# [Problem to work on]
Would you please output the lines from the one holding "Sys2Proof.Machine.execMode m s" to the end of the entries, exactly and with no others?

Dataset entries
□ □ □ □ □
-- ==== Sys2Proof/Machine/Dispatch.lean ====
section
/-! DEFINITION. The dispatch of an instruction to its meaning, one arm per constructor. -/

namespace Sys2Proof.Machine

def exec (i : Instr) (s : State) : Host.Outcome State Fault Refusal :=
  match i with
  -- the report decoder (IN rows)
  | .decBtn b1 b2 => Sys2Proof.Machine.execDecBtn b1 b2 s
  | .decBtnAcc b1 b2 ax ay az => Sys2Proof.Machine.execDecBtnAcc b1 b2 ax ay az s
  | .decBtnAccIrExt b1 b2 ax ay az g0 g1 => Sys2Proof.Machine.execDecBtnAccIrExt b1 b2 ax ay az g0 g1 s
  | .decBtnIrExt b1 b2 g0 g1 => Sys2Proof.Machine.execDecBtnIrExt b1 b2 g0 g1 s
  | .decStatus led => Sys2Proof.Machine.execDecStatus led s
  | .decReadResult => Sys2Proof.Machine.execDecReadResult s
  | .decAck => Sys2Proof.Machine.execDecAck s
  | .decUnknown tag => Sys2Proof.Machine.execDecUnknown tag s
  | .decEmpty => Sys2Proof.Machine.execDecEmpty s
  -- the commands (CMD rows)
  | .mode m => Sys2Proof.Machine.execMode m s
  | .iron m sens => Sys2Proof.Machine.execIron m sens s
  | .iroff => Sys2Proof.Machine.execIroff s
  | .leds mask => Sys2Proof.Machine.execLeds mask s
  | .rumble on => Sys2Proof.Machine.execRumble on s
  | .spken on => Sys2Proof.Machine.execSpken on s
  | .spkmute mute => Sys2Proof.Machine.execSpkmute mute s
  | .spkdata samples => Sys2Proof.Machine.execSpkdata samples s
  | .cmdReserved code ops => Sys2Proof.Machine.execCmdReserved code ops s
  -- the internal micro-ops (OUT rows)
  | .feature t on => Sys2Proof.Machine.execFeature t on s
  | .wreg addr data => Sys2Proof.Machine.execWreg addr data s

end Sys2Proof.Machine
end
□ □ □ □ □
# [Reply]
  | .mode m => Sys2Proof.Machine.execMode m s
  | .iron m sens => Sys2Proof.Machine.execIron m sens s
  | .iroff => Sys2Proof.Machine.execIroff s
  | .leds mask => Sys2Proof.Machine.execLeds mask s
  | .rumble on => Sys2Proof.Machine.execRumble on s
  | .spken on => Sys2Proof.Machine.execSpken on s
  | .spkmute mute => Sys2Proof.Machine.execSpkmute mute s
  | .spkdata samples => Sys2Proof.Machine.execSpkdata samples s
  | .cmdReserved code ops => Sys2Proof.Machine.execCmdReserved code ops s
  -- the internal micro-ops (OUT rows)
  | .feature t on => Sys2Proof.Machine.execFeature t on s
  | .wreg addr data => Sys2Proof.Machine.execWreg addr data s

end Sys2Proof.Machine
end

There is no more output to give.